Re-do our plot to check:

ggplot(brist_pot_filt_df %>% filter(!is.na(Date)), aes(x=Date, y = Flow)) +
  geom_point() +
  facet_wrap(~name, scales = "free_y", ncol = 1) +
  labs(y = "Flow m/s",
       title = "POT events by site for when all have data")

Looks good!

3.5 When were the most POTs?

If we wanted to know when the highest flow occurred each year, the POT data should not be the first port of call. The Annual Maximum data is for that purpose and, as measurements and calculations can differ, unfortunately it’s not always as simple as taking the max POT value each year. Again, this was a large part of my project…

POT data has power in the number of peaks over the threshold. Let’s see which water years had the most peaks by site. Will it be the same year for all?

#number of POTs each year
pot_each_year <- brist_pot_df %>%
  group_by(Station, WaterYear, name) %>%
  summarise(num_pots = n()) %>%
  ungroup()
## `summarise()` regrouping output by 'Station', 'WaterYear' (override with `.groups` argument)
#max pots for each site where they all had data
max_pots <- pot_each_year %>%
  filter(WaterYear >= start_wy, WaterYear <= end_wy) %>%
  group_by(Station) %>%
  filter(num_pots == max(num_pots)) %>%
  ungroup()

knitr::kable(max_pots)
Station WaterYear name num_pots
53004 2013 Chew at Compton Dando 9
53006 1998 Frome (Bristol) at Frenchay 9
53017 2012 Boyd at Bitton 11
53026 2012 Frome (Bristol) at Frampton Cotterell 9

Oh, so not all in the same year of 2013. A visualisation will help put these results into context:

# wrangle the data before plotting
pot_each_year_filt_max_df <- pot_each_year %>% 
  filter(WaterYear >= start_wy, WaterYear <= end_wy) %>%
  # left join onto max_pots and create a column max which says if it was 
  # a max number of POT that year
  left_join(max_pots %>% mutate(max='Yes') %>% select(Station, WaterYear, max), 
            by = c('Station','WaterYear')) %>%
  mutate(max = ifelse(is.na(max),'No',max))

ggplot(pot_each_year_filt_max_df, aes(x = WaterYear, y = num_pots, fill=max)) +
  geom_bar(stat='identity') +
  facet_wrap(~name, ncol = 1) +
  labs(y = "Number of POTs", title = "Number of POTs each Water Year by site")

An interesting visualisation!
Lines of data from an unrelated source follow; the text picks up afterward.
-- ==== Sys2Proof/Certificates/Slice0/Obligations.lean ====
section
/-! DEFINITION. The statements for the provers. Each holds of every state that meets its hypotheses, reached or not; a clause that
rests on a choice of the model names its log entry. -/

open Sys2Proof Sys2Proof.Machine

/-- A step takes the command at the front of the queue and runs it with the queue's rest (the block's form of running a
command; the model's, log entry 1). -/
def Obligations.StepRunsFrontCommand : Prop :=
  ∀ (s : State) (c : Instr) (r : List Instr), step { s with pending := c :: r } = exec c { s with pending := r }

/-- On an empty queue one reference cycle passes (log entry 4): FOL_REFCOUNT counts while internal reset is released (R17), the
supervisor's clock while it runs (R66), and nothing else changes. -/
def Obligations.IdleTickCountsClocks : Prop :=
  ∀ s : State, s.pending = [] → ∃ t, step s = .next t ∧ t.pending = [] ∧
    t.waf = { s.waf with now := if s.sup.inReset then s.waf.now else s.waf.now + 1 } ∧
    t.sup = { s.sup with clock := if s.sup.running then s.sup.clock + 1 else s.sup.clock }

/-- The machine before power (R66, R68, R78, R109): the supervisor stopped with MOD_ALERT_EN at its reset value, internal reset asserted,
no lease, no volume, no command, no message, every ribbon register of Table RIB-7 to RIB-13 and every die-space register at its reset value.
That memory reads 0 is the model's choice (log entry 2). -/
def Obligations.ResetValues : Prop :=
  State.reset.pending = [] ∧ State.reset.sup.running = false ∧ State.reset.sup.power = .off ∧
  State.reset.sup.inReset = true ∧ State.reset.sup.reg 0x28 = 0x1FFF ∧
  State.reset.waf.rib.holder = none ∧ State.reset.waf.live = 0 ∧ State.reset.waf.cmds = [] ∧ State.reset.waf.net = [] ∧
  State.reset.waf.col.phase = 0 ∧ State.reset.waf.rib32 0x48 = 2000 ∧ State.reset.waf.rib32 0x00 = 0x84204B54 ∧
  (∀ k, State.reset.waf.reg k = regReset k) ∧ (∀ a, State.reset.waf.byte a = 0)

/-- No command changes the queue of commands that wait: what a command does is on everything but the queue (log entry 1). -/
def Obligations.QueueUntouched : Prop :=
  ∀ (c : Instr) (s t : State), exec c s = .next t → t.pending = s.pending

/-- No command faults or is refused: every one answers a next state in every state (every outcome the spec describes, refusals by
the device included, is a next state). -/
def Obligations.EveryCommandAnswers : Prop := ∀ (c : Instr) (s : State), ∃ t, exec c s = .next t

/-- Headline: every step, whatever command is at the front and in every state, reached or not, keeps `PowerInv`. -/
def Obligations.PowerInvKept : Prop := ∀ s t : State, PowerInv s → step s = .next t → PowerInv t

/-- The power invariant holds before power. -/
def Obligations.PowerInvAtReset : Prop := PowerInv State.reset

/-! ### Folio counters (spec file 01) -/

/-- Sources of folio positions (R13–R15, R20–R29, R39, R40): a qualified rising edge on input 0 adds 1 modulo 2^48 to a counter whose SOURCE is
TICK; an accepted absolute stamp sets the position; a derived counter adds its increment every 100 counts; a load sets the position and
raises the epoch by 1; a write of FOL_CNT_CFG within its ranges is stored, one outside is refused; NOMRATE is copied into HELD;
CLR_DISCARDS sets DISCARDS to 0. -/
def Obligations.FolioSourcesSetPosition : Prop :=
  (∀ (s : State) (e : Fin 16) (j : Fin 16) (held0 held1 : Nat) (lv1 : Bool),
    s.waf.active (128 + e.val) = true → s.waf.cntSource (e.val * 16 + j.val) = 1 →
    s.waf.get (cntBlk (e.val * 16 + j.val)) F.FOL_CNT_CFG.TICK_INPUT = 0 → (s.waf.cnt (e.val * 16 + j.val)).q0 = false →
    s.waf.get (cntBlk (e.val * 16 + j.val)) F.FOL_CNT_CFG.GLITCH ≤ held0 →
    Completes (.tickEdge e true held0 lv1 held1) s fun t =>
      t.waf.cntPos (e.val * 16 + j.val) = (s.waf.cntPos (e.val * 16 + j.val) + 1) % 2 ^ 48 ∧ sameSup s t ∧ sameBytes s t) ∧
  (∀ (s : State) (e : Fin 16) (path : StampPath) (l : List Byte),
    s.waf.active (128 + e.val) = true → l.length = 16 → stampCrc l = fromBE ((l.drop 14).take 2) → leAt l 0 1 = 0xF5 →
    leAt l 1 1 = 0x11 → leAt l 2 1 / 16 = e.val → s.waf.cntSource (leAt l 2 1) = 4 →
    Completes (.folioStamp e path l) s fun t =>
      t.waf.cntPos (leAt l 2 1) = fromBE ((l.drop 4).take 6) ∧ sameSup s t ∧ sameBytes s t) ∧
  (∀ (s : State) (e : Fin 16) (j : Fin 16),
    s.waf.active (128 + e.val) = true → s.waf.refcount (128 + e.val) % 100 = 0 → s.waf.cntSource (e.val * 16 + j.val) = 5 →
    s.waf.get (cntBlk (e.val * 16 + j.val)) F.FOL_CNT_CFG.DERIVED_RUN = 1 →
    Completes (.derivedAdvance e) s fun t =>
      (t.waf.cnt (e.val * 16 + j.val)).frac =
        ((s.waf.cnt (e.val * 16 + j.val)).frac + (s.waf.reg (cntBlk (e.val * 16 + j.val) + 0x30)).toNat) % 2 ^ 32 ∧
      t.waf.cntPos (e.val * 16 + j.val) = (s.waf.cntPos (e.val * 16 + j.val) +
        ((s.waf.cnt (e.val * 16 + j.val)).frac + (s.waf.reg (cntBlk (e.val * 16 + j.val) + 0x30)).toNat) / 2 ^ 32) % 2 ^ 48) ∧
  (∀ (s : State) (src : Src) (c : Fin 256) (v : BitVec 64), configSrc src = true →
    Completes (.folCntLoad src c v) s fun t =>
      t.waf.cntPos c.val = v.toNat % 2 ^ 48 ∧
      t.waf.get (cntBlk c.val) F.FOL_CNT_POS.EPOCH = (s.waf.get (cntBlk c.val) F.FOL_CNT_POS.EPOCH + 1) % 256 ∧
      t.waf.get (cntBlk c.val) F.FOL_CNT_STAT.JUMP = 1) ∧
  (∀ (s : State) (src : Src) (c : Fin 256) (v : BitVec 64), configSrc src = true →
    Completes (.folCntCfgWrite src c v) s fun t =>
      if Wafer.cfgOk v then t.waf.reg (cntBlk c.val) = v &&& 0xFFFFFFFF001FFF3F else t = s) ∧
  (∀ (s : State) (src : Src) (c : Fin 256) (v : BitVec 64), configSrc src = true →
    Completes (.folCntNomrateWrite src c v) s fun t =>
      t.waf.reg (cntBlk c.val + 0x28) = v ∧ t.waf.reg (cntBlk c.val + 0x20) = v ∧
      sameRegsBut s t (fun k => k = cntBlk c.val + 0x28 ∨ k = cntBlk c.val + 0x20)) ∧
  (∀ (s : State) (src : Src) (c : Fin 256), configSrc src = true →
    Completes (.clrDiscards src c) s fun t =>
      t.waf.get (cntBlk c.val) F.FOL_CNT_STAT.DISCARDS = 0 ∧
      t.waf.get (cntBlk c.val) F.FOL_CNT_STAT.STALL = s.waf.get (cntBlk c.val) F.FOL_CNT_STAT.STALL ∧
      sameRegsBut s t (fun k => k = cntBlk c.val + 0x48))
Maybe not quite what we were expecting, but again it invites further questions about the data. Clearly only two sites (Boyd at Bitton and Frome at Frenchay) had most POTs in the same year - the 2012 Water Year. There was also lots of POTs in 1998, the most for Frome at Frenchay and second or third most for the other three sites.

This data is of course very rich - there’s more we could look at. Such as:

  • individual dates
  • time of year
  • follow water flow down a river system (as opposed to picking an area)

and much else too! That’s enough for me for today, though.

4 Conclusion

The winfapReader package is very cool, and very powerful when combined with the rnrfa one. I only looked at a specific area, and it was quick to get the data I wanted.

Thank you Dr Ilaria Proscdocimi. I am flattered to be included as a contributor to this work.

Thank you also to my father, who proofread this blog and made all the words nicerer.